Is it just the type that is listed? Or is it a specific make, model and serial number?

If it is just type (semi, revolver) then renting or borrowing a gun would still meet the requirements.


----------



## TOF (Sep 7, 2006)

Some states are using CCW rules to enable GUN REGISTRATION. :smt076
Fortunately Arizona does not.

The fact they are registering gun users is just as bad though. IMHO


----------



## Redwolf (Nov 29, 2008)

Its funny, I remember about 12-14 years ago I got my first premit from AL. I walked in in uniform, no paper work, no shooting, no muss or fuss but I did have to pay 25 dollars and left with my permit. NC was a lil harder then that.


----------



## Oldman (Apr 16, 2009)

*By type*



bruce333 said:


> Is it just the type that is listed? Or is it a specific make, model and serial number?
> 
> If it is just type (semi, revolver) then renting or borrowing a gun would still meet the requirements.


My permits show that I can carry semi & revolver.


----------



## bill5074 (Jun 23, 2008)

In Florida it does not specify what gun you can carry on the permit. It varies from place to place.


----------



## Oldman (Apr 16, 2009)

*Permits*

I have Louisiana resident CCW and a Florida non-resident CCW.

With the multi state agreements that each state has, I get to carry in most states.

Louisiana requires the permit to be noted with what types of handguns you are trained with.

Some states also have a related interaction between the CCW and the vehicle registration / drivers license so when you are stopped, the officer knows in advance if you carry.


----------



## tekhead1219 (May 16, 2008)

In Texas, you can rent a handgun from the shop doing the CHL qualification or you can borrow from someone, you don't need to own one. If you want to carry either a revolver or a semi auto, you have to qualify with a semi auto. If you qualify with a revolver, you are limited to revolver ONLY carry. Wierd, but, that's the way it is. Just my .02.:smt033


----------



## qpoint (Apr 5, 2009)

I'm in the process of getting ready to do everything now. I live in NY State.

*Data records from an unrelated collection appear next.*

-- ==== Sys2Proof/Machine/Float.lean ====
section
/-! DEFINITION. Float arithmetic, comparison and conversion in lanes (spec/11_lane_instructions.md R228, R231-R242;
MODE and FSTAT: spec/02_registers.md R40-R42). -/
namespace Sys2Proof.Machine

/-- A float LA form of 32 bits: `f` gives result and flags from MODE, the operands and vd. -/
def f32Form (i : Instr) (d : VReg) (a : Src) (b : VReg) (x : Bool) (f : Word → Nat → Nat → Nat → Flagged) (s : State) :
    Out :=
  issue i (fun s => s.flagLanes (srcBytes a) always fun _ t =>
    let r := f s.pk.mode (negBits fp32 x (s.srcF32 t a)) (t.r b.toNat).toNat (t.r d.toNat).toNat
    (t.setR d.toNat (BitVec.ofNat 32 r.1), r.2)) s

/-- A float LA form of 64 bits. -/
def f64Form (i : Instr) (d : VReg) (a : Src) (b : VReg) (x : Bool) (f : Word → Nat → Nat → Nat → Flagged) (s : State) :
    Out :=
  issue i (fun s => s.flagLanes (srcBytes a) always fun _ t =>
    let r := f s.pk.mode (negBits fp64 x (s.srcF64 t a)) (t.r64 b.toNat).toNat (t.r64 d.toNat).toNat
    (t.setR64 d.toNat (BitVec.ofNat 64 r.1), r.2)) s

/-- A packed LA form (R233): two 16-bit elements, their flags ORed. -/
def x2Form (fmt : Fmt) (i : Instr) (d : VReg) (a : Src) (b : VReg) (x : Bool) (f : Word → Nat → Nat → Nat → Flagged)
    (s : State) : Out :=
  issue i (fun s => s.flagLanes (srcBytes a) always fun _ t =>
    let w := s.srcX2 fmt t a
    let r := packed2 fun k => f s.pk.mode (negBits fmt x (half w k)) (half (t.r b.toNat) k) (half (t.r d.toNat) k)
    (t.setR d.toNat r.1, r.2)) s

/-- A guarded LW form that may raise flags. -/
def flagForm (i : Instr) (g : Guard) (f : State → Nat → Thread → Thread × Word) (s : State) : Out :=
  issue i (fun s => s.flagLanes 8 (·.guarded g) (f s)) s

/-- The lookahead window of the function unit (R210, DESIGN CHOICE, log 4): with accesses in flight, its destination stays pending until
the window ends; otherwise the instruction completes at once. -/
def State.openUnit (s t : State) (dst : List RegName) (n : Nat) (m : LaneMask) : State :=
  if t.env.defer && n ≠ 0 && sameRun s t then
    let (id, t) := t.freshId
    { t with pk := (t.pk.addPend dst m id).openWindow id n m true }
  else t

/-- A long-latency form of the function unit (R235-R237). -/
def unitForm (i : Instr) (g : Guard) (la : BitVec 4) (dst : List RegName) (f : State → Nat → Thread → Thread × Word)
    (s : State) : Out :=
  issue i (fun s => s.openUnit (s.flagLanes 8 (·.guarded g) (f s)) dst la.toNat (s.active (·.guarded g))) s

/-- A unary FP32 operation of the function unit. -/
def unit32 (i : Instr) (g : Guard) (d a : VReg) (la : BitVec 4) (f : Word → Word → Flagged) (s : State) : Out :=
  unitForm i g la [.v d.toNat] (fun s _ t =>
    let r := f s.pk.mode (t.r a.toNat)
    (t.setR d.toNat (BitVec.ofNat 32 r.1), r.2)) s

/-- A unary FP64 operation of the function unit. -/
def unit64 (i : Instr) (g : Guard) (d a : VReg) (la : BitVec 4) (f : Word → Nat → Flagged) (s : State) : Out :=
  unitForm i g la [.v d.toNat, .v (d.toNat + 1)] (fun s _ t =>
    let r := f s.pk.mode (t.r64 a.toNat).toNat
    (t.setR64 d.toNat (BitVec.ofNat 64 r.1), r.2)) s

/-! LA 0x21-0x33 (R231-R233). -/

/-- fadd.f32 (R231). -/
def execFaddF32 (d : VReg) (a : Src) (b : VReg) (x : Bool) (s : State) : Out :=
  f32Form (.faddF32 d a b x) d a b x (fun m p q _ => fadd fp32 m p q) s

/-- fsub.f32 (R231). -/
def execFsubF32 (d : VReg) (a : Src) (b : VReg) (x : Bool) (s : State) : Out :=
  f32Form (.fsubF32 d a b x) d a b x (fun m p q _ => fsub fp32 m p q) s

/-- fmul.f32 (R231). -/
def execFmulF32 (d : VReg) (a : Src) (b : VReg) (x : Bool) (s : State) : Out :=
  f32Form (.fmulF32 d a b x) d a b x (fun m p q _ => fmul fp32 m p q) s

/-- fmin.f32 (R232). -/
def execFminF32 (d : VReg) (a : Src) (b : VReg) (x : Bool) (s : State) : Out :=
  f32Form (.fminF32 d a b x) d a b x (fun m p q _ => fminmax fp32 m false p q) s

/-- fmax.f32 (R232). -/
def execFmaxF32 (d : VReg) (a : Src) (b : VReg) (x : Bool) (s : State) : Out :=
  f32Form (.fmaxF32 d a b x) d a b x (fun m p q _ => fminmax fp32 m true p q) s

/-- fmac.f32 (R231). -/
def execFmacF32 (d : VReg) (a : Src) (b : VReg) (x : Bool) (s : State) : Out :=
  f32Form (.fmacF32 d a b x) d a b x (fun m p q r => fmac fp32 m p q r) s

/-- fadd.f64 (R231). -/
def execFaddF64 (d : VReg) (a : Src) (b : VReg) (x : Bool) (s : State) : Out :=
  f64Form (.faddF64 d a b x) d a b x (fun m p q _ => fadd fp64 m p q) s

/-- fsub.f64 (R231). -/
def execFsubF64 (d : VReg) (a : Src) (b : VReg) (x : Bool) (s : State) : Out :=
  f64Form (.fsubF64 d a b x) d a b x (fun m p q _ => fsub fp64 m p q) s

/-- fmul.f64 (R231). -/
def execFmulF64 (d : VReg) (a : Src) (b : VReg) (x : Bool) (s : State) : Out :=
  f64Form (.fmulF64 d a b x) d a b x (fun m p q _ => fmul fp64 m p q) s

/-- fmin.f64 (R232). -/
def execFminF64 (d : VReg) (a : Src) (b : VReg) (x : Bool) (s : State) : Out :=
  f64Form (.fminF64 d a b x) d a b x (fun m p q _ => fminmax fp64 m false p q) s

/-- fmax.f64 (R232). -/
def execFmaxF64 (d : VReg) (a : Src) (b : VReg) (x : Bool) (s : State) : Out :=
  f64Form (.fmaxF64 d a b x) d a b x (fun m p q _ => fminmax fp64 m true p q) s

/-- fmac.f64 (R231). -/
def execFmacF64 (d : VReg) (a : Src) (b : VReg) (x : Bool) (s : State) : Out :=
  f64Form (.fmacF64 d a b x) d a b x (fun m p q r => fmac fp64 m p q r) s

/-- fadd.x2.bf16 (R233). -/
def execFaddX2Bf16 (d : VReg) (a : Src) (b : VReg) (x : Bool) (s : State) : Out :=
  x2Form bf16 (.faddX2Bf16 d a b x) d a b x (fun m p q _ => fadd bf16 m p q) s

/-- fmul.x2.bf16 (R233). -/
def execFmulX2Bf16 (d : VReg) (a : Src) (b : VReg) (x : Bool) (s : State) : Out :=
  x2Form bf16 (.fmulX2Bf16 d a b x) d a b x (fun m p q _ => fmul bf16 m p q) s

/-- fmac.x2.bf16 (R233). -/
def execFmacX2Bf16 (d : VReg) (a : Src) (b : VReg) (x : Bool) (s : State) : Out :=
  x2Form bf16 (.fmacX2Bf16 d a b x) d a b x (fun m p q r => fmac bf16 m p q r) s

/-- fadd.x2.f16 (R233). -/
def execFaddX2F16 (d : VReg) (a : Src) (b : VReg) (x : Bool) (s : State) : Out :=
  x2Form fp16 (.faddX2F16 d a b x) d a b x (fun m p q _ => fadd fp16 m p q) s

/-- fmul.x2.f16 (R233). -/
def execFmulX2F16 (d : VReg) (a : Src) (b : VReg) (x : Bool) (s : State) : Out :=
  x2Form fp16 (.fmulX2F16 d a b x) d a b x (fun m p q _ => fmul fp16 m p q) s

/-- fmac.x2.f16 (R233). -/
def execFmacX2F16 (d : VReg) (a : Src) (b : VReg) (x : Bool) (s : State) : Out :=
  x2Form fp16 (.fmacX2F16 d a b x) d a b x (fun m p q r => fmac fp16 m p q r) s

/-- dot2.bf16 (R233): X negates both elements of a. -/
def execDot2Bf16 (d : VReg) (a : Src) (b : VReg) (x : Bool) (s : State) : Out :=
  issue (.dot2Bf16 d a b x) (fun s => s.flagLanes (srcBytes a) always fun _ t =>
    let w := s.srcX2 bf16 t a
    let r := dot2 s.pk.mode (if x then w ^^^ 0x80008000 else w) (t.r b.toNat) (t.r d.toNat)
    (t.setR d.toNat (BitVec.ofNat 32 r.1), r.2)) s

/-! LW 0x0E, 0x0F, 0x11-0x13 (R228, R234). -/

/-- fcmp.f32 (R228). -/
def execFcmpF32 (g : Guard) (pd : BitVec 3) (a b : VReg) (cond : FltCond) (s : State) : Out :=
  flagForm (.fcmpF32 g pd a b cond) g (fun s _ t =>
    let r := fcmp fp32 s.pk.mode cond (t.r a.toNat).toNat (t.r b.toNat).toNat
    (t.setPred pd r.1, r.2)) s

/-- fcmp.f64 (R228). -/
def execFcmpF64 (g : Guard) (pd : BitVec 3) (a b : VReg) (cond : FltCond) (s : State) : Out :=
  flagForm (.fcmpF64 g pd a b cond) g (fun s _ t =>
    let r := fcmp fp64 s.pk.mode cond (t.r64 a.toNat).toNat (t.r64 b.toNat).toNat
    (t.setPred pd r.1, r.2)) s

/-- ffma.f32 (R234). -/
def execFfmaF32 (g : Guard) (d a b c : VReg) (np nc : Bool) (s : State) : Out :=
  flagForm (.ffmaF32 g d a b c np nc) g (fun s _ t =>
    let r := ffma fp32 s.pk.mode np nc (t.r a.toNat).toNat (t.r b.toNat).toNat (t.r c.toNat).toNat
    (t.setR d.toNat (BitVec.ofNat 32 r.1), r.2)) s

/-- ffma.f64 (R234). -/
def execFfmaF64 (g : Guard) (d a b c : VReg) (np nc : Bool) (s : State) : Out :=
  flagForm (.ffmaF64 g d a b c np nc) g (fun s _ t =>
    let r := ffma fp64 s.pk.mode np nc (t.r64 a.toNat).toNat (t.r64 b.toNat).toNat (t.r64 c.toNat).toNat
    (t.setR64 d.toNat (BitVec.ofNat 64 r.1), r.2)) s

/-- ffma.x2.bf16 (R234). -/
def execFfmaX2Bf16 (g : Guard) (d a b c : VReg) (np nc : Bool) (s : State) : Out :=
  flagForm (.ffmaX2Bf16 g d a b c np nc) g (fun s _ t =>
    let r := packed2 fun k =>
      ffma bf16 s.pk.mode np nc (half (t.r a.toNat) k) (half (t.r b.toNat) k) (half (t.r c.toNat) k)
    (t.setR d.toNat r.1, r.2)) s

/-! LW 0x14-0x1F (R235-R237). -/

/-- frcp.f32 (R236): within the bound, the part's own bits (DESIGN CHOICE, log 9). -/
def execFrcpF32 (g : Guard) (d a : VReg) (la : BitVec 4) (s : State) : Out :=
  unit32 (.frcpF32 g d a la) g d a la (approx .rcp) s

/-- frsq.f32 (R236): within the bound, the part's own bits (DESIGN CHOICE, log 9). -/
def execFrsqF32 (g : Guard) (d a : VReg) (la : BitVec 4) (s : State) : Out :=
  unit32 (.frsqF32 g d a la) g d a la (approx .rsq) s

/-- fexp2.f32 (R236): within the bound, the part's own bits (DESIGN CHOICE, log 9). -/
def execFexp2F32 (g : Guard) (d a : VReg) (la : BitVec 4) (s : State) : Out :=
  unit32 (.fexp2F32 g d a la) g d a la (approx .exp2) s

/-- flog2.f32 (R236): within the bound, the part's own bits (DESIGN CHOICE, log 9). -/
def execFlog2F32 (g : Guard) (d a : VReg) (la : BitVec 4) (s : State) : Out :=
  unit32 (.flog2F32 g d a la) g d a la (approx .log2) s

/-- fsinp.f32 (R236): within the bound, the part's own bits (DESIGN CHOICE, log 9). -/
def execFsinpF32 (g : Guard) (d a : VReg) (la : BitVec 4) (s : State) : Out :=
  unit32 (.fsinpF32 g d a la) g d a la (approx .sinp) s

/-- fcosp.f32 (R236): within the bound, the part's own bits (DESIGN CHOICE, log 9). -/
def execFcospF32 (g : Guard) (d a : VReg) (la : BitVec 4) (s : State) : Out :=
  unit32 (.fcospF32 g d a la) g d a la (approx .cosp) s

/-- fsqrt.f32 (R235). -/
def execFsqrtF32 (g : Guard) (d a : VReg) (la : BitVec 4) (s : State) : Out :=
  unit32 (.fsqrtF32 g d a la) g d a la (fun m x => fsqrt fp32 m x.toNat) s

/-- fsqrt.f64 (R235). -/
def execFsqrtF64 (g : Guard) (d a : VReg) (la : BitVec 4) (s : State) : Out :=
  unit64 (.fsqrtF64 g d a la) g d a la (fsqrt fp64) s

/-- fdiv.f32 (R235). -/
def execFdivF32 (g : Guard) (d a b : VReg) (la : BitVec 4) (s : State) : Out :=
  unitForm (.fdivF32 g d a b la) g la [.v d.toNat] (fun s _ t =>
    let r := fdiv fp32 s.pk.mode (t.r a.toNat).toNat (t.r b.toNat).toNat
    (t.setR d.toNat (BitVec.ofNat 32 r.1), r.2)) s

/-- fdiv.f64 (R235). -/
def execFdivF64 (g : Guard) (d a b : VReg) (la : BitVec 4) (s : State) : Out :=
  unitForm (.fdivF64 g d a b la) g la [.v d.toNat, .v (d.toNat + 1)] (fun s _ t =>
    let r := fdiv fp64 s.pk.mode (t.r64 a.toNat).toNat (t.r64 b.toNat).toNat
    (t.setR64 d.toNat (BitVec.ofNat 64 r.1), r.2)) s

/-- frnd.f32 (R237). -/
def execFrndF32 (g : Guard) (d a : VReg) (la : BitVec 4) (r : RndSel) (exact : Bool) (s : State) : Out :=
  unit32 (.frndF32 g d a la r exact) g d a la (fun m x => frnd fp32 m r exact x.toNat) s

/-- frnd.f64 (R237). -/
def execFrndF64 (g : Guard) (d a : VReg) (la : BitVec 4) (r : RndSel) (exact : Bool) (s : State) : Out :=
  unit64 (.frndF64 g d a la r exact) g d a la (fun m x => frnd fp64 m r exact x) s

/-- fclass (R238): FP32, FP64, BF16 or FP16 by `ty`; no flag. -/
def execFclass (g : Guard) (d a : VReg) (ty : BitVec 2) (s : State) : Out :=
  issue (.fclass g d a ty) (fun s => s.eachLane 8 (·.guarded g) fun _ t =>
    t.setR d.toNat (match ty.toNat with
      | 0 => fclassMask fp32 (t.r a.toNat).toNat
      | 1 => fclassMask fp64 (t.r64 a.toNat).toNat
      | 2 => fclassMask bf16 (half (t.r a.toNat) 0)
      | _ => fclassMask fp16 (half (t.r a.toNat) 0))) s

/-! Conversions (R239-R242). -/

/-- The source element of a cvt (R239). -/
def cvtSourceBits (t : Thread) (a sl : Nat) (src : NumTy) : Nat :=
  match tyWidth src with
  | 64 => (t.r64 a).toNat
  | 32 => (t.r a).toNat
  | w => (t.r a).toNat / 2 ^ (w * sl) % 2 ^ w

/-- Write the destination element; the other bits of vd stay (R240). -/
def cvtWrite (t : Thread) (d dl : Nat) (dst : NumTy) (x : Nat) : Thread :=
  match tyWidth dst with
  | 64 => t.setR64 d (BitVec.ofNat 64 x)
  | 32 => t.setR d (BitVec.ofNat 32 x)
  | w => t.setR d (BitVec.ofNat 32 (putBits (t.r d).toNat (w * dl + w - 1) (w * dl) x))

/-- cvt (R239, R240): a stochastic rounding takes the next input of the thread (R35, R66). -/
def execCvt (g : Guard) (d a : VReg) (sl dl : BitVec 2) (rnd : CvtRnd) (src dst : NumTy) (s : State) : Out :=
  flagForm (.cvt g d a sl dl rnd src dst) g (fun s l t =>
    let rw := srBits s.pk.seed (s.tglobal l) t.srseq
    let r := cvtElem s.pk.mode rw rnd src dst (cvtSourceBits t a.toNat sl.toNat src)
    let t' := cvtWrite t d.toNat dl.toNat dst r.1
    (if usesSr s.pk.mode rnd src dst then { t' with srseq := t.srseq + 1 } else t', r.2)) s

/-- What lane l receives of an encoded block (R241). -/
def qblkWord (b : F4xBlock) (l : Nat) : Word :=
  BitVec.ofNat 32 (b.byte (l % 16) + 256 * (b.scale + 256 * (b.spare + 256 * b.codes.getD l 0)))

/-- qblk.f4x (R241): the block of the 32 threads, inactive ones supplying +0; an enabled exception stops every write. -/
def execQblkF4x (g : Guard) (d a : VReg) (s : State) : Out :=
  issue (.qblkF4x g d a) (fun s =>
    let act := s.active (·.guarded g)
    let xs := (List.range 32).map fun l =>
      if hasLane act l then fp32.decode ((s.pk.thread l).r a.toNat).toNat else .fin false 0 0
    let (b, fl) := f4xEncode xs
    s.flagLanes 8 (·.guarded g) fun l t => (t.setR d.toNat (qblkWord b l), fl)) s

/-- dqblk.f4x (R242). -/
def execDqblkF4x (g : Guard) (d a b : VReg) (hi : Bool) (s : State) : Out :=
  flagForm (.dqblkF4x g d a b hi) g (fun s _ t =>
    let x := (t.r a.toNat).toNat
    let y := (t.r b.toNat).toNat
    let (v, f0) := f4xDecode (if hi then bits x 7 4 else bits x 3 0) (bits y 7 0) (bits y 15 8)
    let (r, f1) := fp32.round (Rnd.ofMode s.pk.mode) (flushFor fp32 s.pk.mode) v
    (t.setR d.toNat (BitVec.ofNat 32 r), f0 ||| f1)) s

end Sys2Proof.Machine
end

In NYS, the weapon "registration process" is treated separate from the "permit application process".

So long as you complete a certified NRA Pistol Permit Course and can produce the certificate of completion as evidence you may undergo the "application process".

Once approved, you then undergo the "registration process". The dealer of course furnishes you the needed numbers and paper work to register your weapon with the local County Clerks Office; this being of course a "same-day process".

- _at least that's how it's done here in NYS._


----------



## orienteeer (Jun 17, 2009)

*it's all about which NY state county you live in!*

last may, i decided to apply for a pistol permit in albany county, & kept a running record of the hoops i had to jump through to succeed. i have documented them here, & hope they impress upon you the overkill in time, money, & rigmarole required. i should point out that i am a 58-year old man, lived in albany county & have been using firearms all my life, & have no police record at all.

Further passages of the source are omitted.